EXERCISE AIM> Only one stretch of the records below should be repeated. It starts with the line containing "operand (R97). -/" and goes on through the line containing "R95, R106) -/", exactly as written.

RECORDS FOR THE TASK>
---+---

-- ==== Sys2Proof/Syntax.lean ====
section
/-!
DEFINITION. The instructions of the module as syntax: one constructor of `Instr` for every row of the opcode
table (spec 07 R105 to R110, 23 R325, and the events of the table). Fields keep the bits of the encoding; what a
field's value may be is said in `Sys2Proof/WellFormed.lean`, what it means in `Sys2Proof/Machine/`.
-/
namespace Sys2Proof

/-- The sixteen format codes of R62 and R98, in code order. -/
inductive Fmt where
  | f32 | bf16 | f16 | e4m3 | e5m2 | i32 | i16 | i8 | ui8 | mxf8e4 | mxf8e5 | mxf4 | mxi8 | cb4 | bi16 | bf32
deriving DecidableEq, Repr

/-- An operand field of a bank or station entry (R97). -/
inductive Opnd where
  /-- LEVEL 0: the station's last-result latch. -/
  | ll
  /-- LEVEL 1: an operand-file row. -/
  | ofr (i : BitVec 4)
  /-- LEVEL 2: a lane, 0 to 7 cw0 to cw7 and 8 to 15 aw0 to aw7. -/
  | lane (l : BitVec 4)
  /-- LEVEL 3 INDEX 0: no operand. -/
  | none
  /-- LEVEL 3 INDEX 1: the immediate MOD[15:0]. -/
  | imm
  /-- LEVEL 3 INDEX 2: a row of zeros. -/
  | zero
deriving DecidableEq, Repr

/-- The common fields of a bank or station entry (R96). `imm` is MOD[15:0] where SA or SB is IMM. -/
structure Ent where
  idle : BitVec 6
  dst : Opnd
  sa : Opnd
  sb : Opnd
  ty : Fmt
  imm : BitVec 16
deriving DecidableEq, Repr

/-- The common fields of a matrix command (R99). -/
structure MxHdr where
  start : BitVec 40
  wval : BitVec 16
  wsem : BitVec 5
  wop : BitVec 2
  wen : BitVec 1
  ssem : BitVec 5
  sen : BitVec 1
  sinc : BitVec 8
deriving DecidableEq, Repr

/-- The common fields of a ferry command (R242, R243). -/
structure FHdr where
  sk : BitVec 3
  dk : BitVec 3
  h : BitVec 5
  hen : BitVec 1
  ben : BitVec 1
  scope : BitVec 3
  soft : BitVec 1
  cache : BitVec 1
deriving DecidableEq, Repr

/-- The common fields of a storage or key-value command (19 R281, 21 R309). -/
structure SHdr where
  h : BitVec 5
  hen : BitVec 1
  ben : BitVec 1
  scope : BitVec 3
  obj : BitVec 24
  bph : BitVec 2
  inp : BitVec 28
  bar : BitVec 24
  out : BitVec 28
  stat : BitVec 28
deriving DecidableEq, Repr

/-- The header of a queue-manager record (R23, R325). -/
structure RHdr where
  acq : BitVec 3
  rel : BitVec 3
  cls : BitVec 2
  queue : BitVec 10
  wen : BitVec 1
  wop : BitVec 3
  sen : BitVec 1
  sop : BitVec 2
  chain : BitVec 1
  wval : BitVec 32
  sval : BitVec 32
  wsem : BitVec 16
  ssem : BitVec 16
deriving DecidableEq, Repr

/-- The fields of a `copy` command beyond the header (R246). -/
structure CopyF where
  count : BitVec 32
  csl : BitVec 6
  src : BitVec 64
  dst : BitVec 64
  bar : BitVec 24
  bph : BitVec 2
  sdev : BitVec 10
  ddev : BitVec 10
  tag : BitVec 4
deriving DecidableEq, Repr

/-- The fields of a `copyp` command beyond the header (R248). -/
structure CopypF where
  count : BitVec 32
  csl : BitVec 6
  src : BitVec 64
  dst : BitVec 64
  bar : BitVec 24
  bph : BitVec 2
  sdev : BitVec 10
  pub : BitVec 24
deriving DecidableEq, Repr

/-- The fields of a `pref` command beyond the header (R249). -/
structure PrefF where
  count : BitVec 32
  csl : BitVec 6
  src : BitVec 64
  dst : BitVec 64
  bar : BitVec 24
  bph : BitVec 2
  sdev : BitVec 10
  ddev : BitVec 10
  tag : BitVec 4
deriving DecidableEq, Repr

/-- The fields of a `ferry_gath` command beyond the header (R250). -/
structure FerryGathF where
  count : BitVec 32
  csl : BitVec 6
  src : BitVec 64
  dst : BitVec 64
  bar : BitVec 24
  bph : BitVec 2
  idx : BitVec 28
  rowlen : BitVec 10
deriving DecidableEq, Repr

/-- The fields of a `scat` command beyond the header (R250). -/
structure ScatF where
  count : BitVec 32
  csl : BitVec 6
  src : BitVec 64
  dst : BitVec 64
  bar : BitVec 24
  bph : BitVec 2
  idx : BitVec 28
  rowlen : BitVec 10
deriving DecidableEq, Repr

/-- The fields of a `scadd` command beyond the header (R250). -/
structure ScaddF where
  count : BitVec 32
  csl : BitVec 6
  src : BitVec 64
  dst : BitVec 64
  bar : BitVec 24
  bph : BitVec 2
  idx : BitVec 28
  rowlen : BitVec 10
deriving DecidableEq, Repr

/-- The fields of a `lred` command beyond the header (R251). -/
structure LredF where
  count : BitVec 32
  csl : BitVec 6
  src : BitVec 64
  dst : BitVec 64
  bar : BitVec 24
  bph : BitVec 2
  nc : BitVec 6
  fm : BitVec 2
  rop : BitVec 2
deriving DecidableEq, Repr

/-- The fields of a `ltopk` command beyond the header (R252). -/
structure LtopkF where
  count : BitVec 32
  csl : BitVec 6
  src : BitVec 64
  dst : BitVec 64
  bar : BitVec 24
  bph : BitVec 2
  nc : BitVec 6
  len : BitVec 11
  ord : BitVec 1
deriving DecidableEq, Repr

/-- The fields of a `lcmp` command beyond the header (R253). -/
structure LcmpF where
  count : BitVec 32
  csl : BitVec 6
  src : BitVec 64
  dst : BitVec 64
  mask : BitVec 28
  cnt : BitVec 28
  rb : BitVec 8
deriving DecidableEq, Repr

/-- The fields of a `ferry_fill` command beyond the header (R254). -/
structure FerryFillF where
  count : BitVec 32
  csl : BitVec 6
  value : BitVec 64
  dst : BitVec 64
  bar : BitVec 24
  bph : BitVec 2
  sdev : BitVec 10
  ddev : BitVec 10
deriving DecidableEq, Repr

/-- The fields of a `atom` command beyond the header (R255). -/
structure AtomF where
  ret : BitVec 28
  reten : BitVec 1
  aop : BitVec 4
  w64 : BitVec 1
  value : BitVec 64
  dst : BitVec 64
  cmpv : BitVec 64
deriving DecidableEq, Repr

/-- The fields of a `barinit` command beyond the header (R256). -/
structure BarinitF where
  target : BitVec 16
  bar : BitVec 24
deriving DecidableEq, Repr

/-- The fields of a `inval` command beyond the header (R257). -/
structure InvalF where
  obj : BitVec 24
  allt : BitVec 1
  allobj : BitVec 1
  first : BitVec 32
  ntiles : BitVec 32
  bar : BitVec 24
  bph : BitVec 2
deriving DecidableEq, Repr

/-- The fields of a `ferry_msig` command beyond the header (R258). -/
structure FerryMsigF where
  sop : BitVec 2
  value : BitVec 32
  dst : BitVec 64
  bar : BitVec 24
  bph : BitVec 2
deriving DecidableEq, Repr

/-- The fields of a `srchg` command beyond the header (R289). -/
structure SrchgF where
  k : BitVec 10
  beam : BitVec 8
  hops : BitVec 12
  snap : BitVec 64
deriving DecidableEq, Repr

/-- The fields of a `srchv` command beyond the header (R290). -/
structure SrchvF where
  k : BitVec 10
  nprobe : BitVec 10
  plist : BitVec 1
  snap : BitVec 64
deriving DecidableEq, Repr

/-- The fields of a `dscan` command beyond the header (R292). -/
structure DscanF where
  k : BitVec 11
  ord : BitVec 1
  first : BitVec 24
  npages : BitVec 24
deriving DecidableEq, Repr

/-- The fields of a `append` command beyond the header (R294). -/
structure AppendF where
  n : BitVec 16
  kind : BitVec 2
deriving DecidableEq, Repr

/-- The fields of a `remove` command beyond the header (R294). -/
structure RemoveF where
  n : BitVec 16
deriving DecidableEq, Repr

/-- The fields of a `merge` command beyond the header (R295). -/
structure MergeF where
  m : BitVec 64
deriving DecidableEq, Repr
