-- ==== Sys2Proof/Decode.lean ====
section
/-!
DEFINITION. The decoder and the encoder, written from the encoding tables of spec 07 (R86 to R110), 11 (R168 to
R198), 13 (R206 to R216), 15 (R228 to R235), 17 (R242 to R258), 19 (R281 to R298), 21 (R309 to R318) and 23 (R23,
R325, R326). The decoder is total; what it does not accept it rejects by the name of the scanner check of R112 that
the word fails. Limits on field values are no part of decoding: they are `Instr.wf`.
-/
namespace Sys2Proof

/-- The checks of R112, in code order: the names by which a word is rejected. -/
inductive Check where
  | linkEngine | linkKind | linkNext | dataNext | opcodeMap | opcodeRsvd | opcodeStation
  | slot | bundle | reservedField | range | target | fill
deriving DecidableEq, Repr

/-- The CHECK code of a check (R112). -/
def Check.code : Check → Nat
  | .linkEngine => 1 | .linkKind => 2 | .linkNext => 3 | .dataNext => 4 | .opcodeMap => 5 | .opcodeRsvd => 6
  | .opcodeStation => 7 | .slot => 8 | .bundle => 9 | .reservedField => 10 | .range => 11 | .target => 12
  | .fill => 13

/-- The bits of an instruction as the hardware holds them: a sequencer word with its extension word, an entry, a
matrix command, a port command, a record. An event has no encoding. -/
inductive Encoded where
  | seq (w : BitVec 32) (ext : Option (BitVec 32))
  | entry (w : BitVec 64)
  | matrix (w : BitVec 128)
  | port (w : BitVec 256)
  | record (w : BitVec 512)
  | event
deriving DecidableEq, Repr

/-- Cut a number into fields of the given widths, the lowest bits first. -/
def unpack : List Nat → Nat → List Nat
  | [], _ => []
  | k :: ks, n => n % 2 ^ k :: unpack ks (n / 2 ^ k)

/-- Put fields of the given widths together, the first at the lowest bits. -/
def pack : List (Nat × Nat) → Nat
  | [] => 0
  | (k, v) :: r => v + 2 ^ k * pack r

/-- The format named by a TYPE code (R98). -/
def Fmt.ofCode : Nat → Fmt
  | 0 => .f32
  | 1 => .bf16
  | 2 => .f16
  | 3 => .e4m3
  | 4 => .e5m2
  | 5 => .i32
  | 6 => .i16
  | 7 => .i8
  | 8 => .ui8
  | 9 => .mxf8e4
  | 10 => .mxf8e5
  | 11 => .mxf4
  | 12 => .mxi8
  | 13 => .cb4
  | 14 => .bi16
  | _ => .bf32

/-- The TYPE code of a format (R98). -/
def Fmt.code : Fmt → Nat
  | .f32 => 0
  | .bf16 => 1
  | .f16 => 2
  | .e4m3 => 3
  | .e5m2 => 4
  | .i32 => 5
  | .i16 => 6
  | .i8 => 7
  | .ui8 => 8
  | .mxf8e4 => 9
  | .mxf8e5 => 10
  | .mxf4 => 11
  | .mxi8 => 12
  | .cb4 => 13
  | .bi16 => 14
  | .bf32 => 15

/-- The operand named by a six-bit operand field (R97); `none` where the level or special index is reserved. -/
def Opnd.ofCode (c : Nat) : Option Opnd :=
  match c / 16, c % 16 with
  | 0, 0 => some .ll
  | 1, i => some (.ofr (.ofNat 4 i))
  | 2, l => some (.lane (.ofNat 4 l))
  | 3, 0 => some .none
  | 3, 1 => some .imm
  | 3, 2 => some .zero
  | _, _ => Option.none

/-- The six bits of an operand (R97). -/
def Opnd.code : Opnd → Nat
  | .ll => 0
  | .ofr i => 16 + i.toNat
  | .lane l => 32 + l.toNat
  | .none => 48
  | .imm => 49
  | .zero => 50

/-- The answer for a word whose reserved fields must read zero. -/
def reservedBad : Except Check Instr := .error .reservedField

/-! ## The sequencer word (R91 to R95, R106) -/

/-- The extension word of a sequencer word: `none` unless slot kind 0b11 follows (R93). -/
def extOf (next : Option (BitVec 32)) : Option (Bool × BitVec 29) :=
  match next with
  | some w => if w.toNat / 2 ^ 30 = 3 then some (w.getLsbD 29, w.setWidth 29) else none
  | none => none

/-- The end bit of the word's last word and its extension, for a format that takes one: an extension may follow only
inside the bundle (R93, R94). -/
def takeExt (e : Bool) (next : Option (BitVec 32)) : Bool × Option (BitVec 29) :=
  if e then (true, none) else
    match extOf next with
    | some (e', x) => (e', some x)
    | none => (false, none)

---+---

OUTPUT FOR THIS EXERCISE>
/-- The six bits of an operand (R97). -/
def Opnd.code : Opnd → Nat
  | .ll => 0
  | .ofr i => 16 + i.toNat
  | .lane l => 32 + l.toNat
  | .none => 48
  | .imm => 49
  | .zero => 50

/-- The answer for a word whose reserved fields must read zero. -/
def reservedBad : Except Check Instr := .error .reservedField

/-! ## The sequencer word (R91 to R95, R106) -/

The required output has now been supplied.